Cultural diversity and sensitivity are in the air, in unprecedented ways. Our nation clearly is in the midst of a much-needed awakening that’s forcing us to take a hard and nuanced look at our understanding and appreciation of race, ethnicity, indeed every form of difference we encounter in our lives. Teenager Karuna Lohmann shares with us her very wise insights.  

Karuna Lohmann lives with her family in Narragansett, Rhode Island.

Last week, my teacher who isn’t indigenous started a class by acknowledging that we were on land which belonged to the Narragansett people. I appreciated this. She then rummaged through her bag, and pulled out a small, animal skin drum. “I will begin with a Narragansett ritual,” she said, and beat a steady rhythm on it. Each drumbeat resounded softly in the air like an echo. She said, “This is Grandmother Earth’s heartbeat.”  

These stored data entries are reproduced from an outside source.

-- ==== Sys2Proof/Machine/Step.lean ====
section
/-! DEFINITION. Machine/Step.lean: the step of the machine, and a command placed where the next step decodes. -/
namespace Sys2Proof.Machine

/-- One step: one command of the stream (rules R6, R269). -/
def step (s : State) : Host.Outcome State Fault Refusal := runStep s

/-- `s` with the command whose table bits are `w` at the head of its stream. -/
def State.withFetchWord (s : State) (nbits w : Nat) : State := placeBytes (tableBytes nbits w) s

end Sys2Proof.Machine
end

I wanted to explain to her that this wasn’t right because it was cultural appropriation, but I was nervous. I have seen my mom, who writes books with diverse protagonists, speak up about these issues and people sometimes become angry. It’s especially difficult to speak up about diversity issues because they can be confusing. Cultural appropriation is a complicated issue that many   people disagree on. There’s no straightforward rule.  

Cultural appropriation doesn’t mean cultures can’t share. I think the way in which you take from another culture matters a lot. When a privileged culture steals from, or imitates an oppressed culture, it’s hurtful. I think you should get permission, give proper credit and not use another culture to make money - or if you do, you must pay them back, as much or a lot more than you make. You should also never make fun of, stereotype or mimic sacred traditions.  

I wrote to the director of the Tomaquag museum in Exeter, Rhode Island, who is Narragansett, asking her whether she agreed that what my teacher had done was problematic. She said yes. So, I sent an email to my teacher in which I said that I appreciated that she began with a land acknowledgement, but that when she beat the drum, it was like usurping another heritage without fully understanding it, which was rude (although I knew she was trying to be respectful). I also sent her resources so she could learn about cultural appropriation. When she answered, I was pleasantly surprised. She thanked me for helping her.  

I was lucky that my teacher was so kind and listened even though I was only twelve, and it made me very happy. In the future, people may get upset, but I will continue speaking up calmly and strongly for equality because although it can be difficult, I believe that you should speak up, because if you don’t, nothing will change.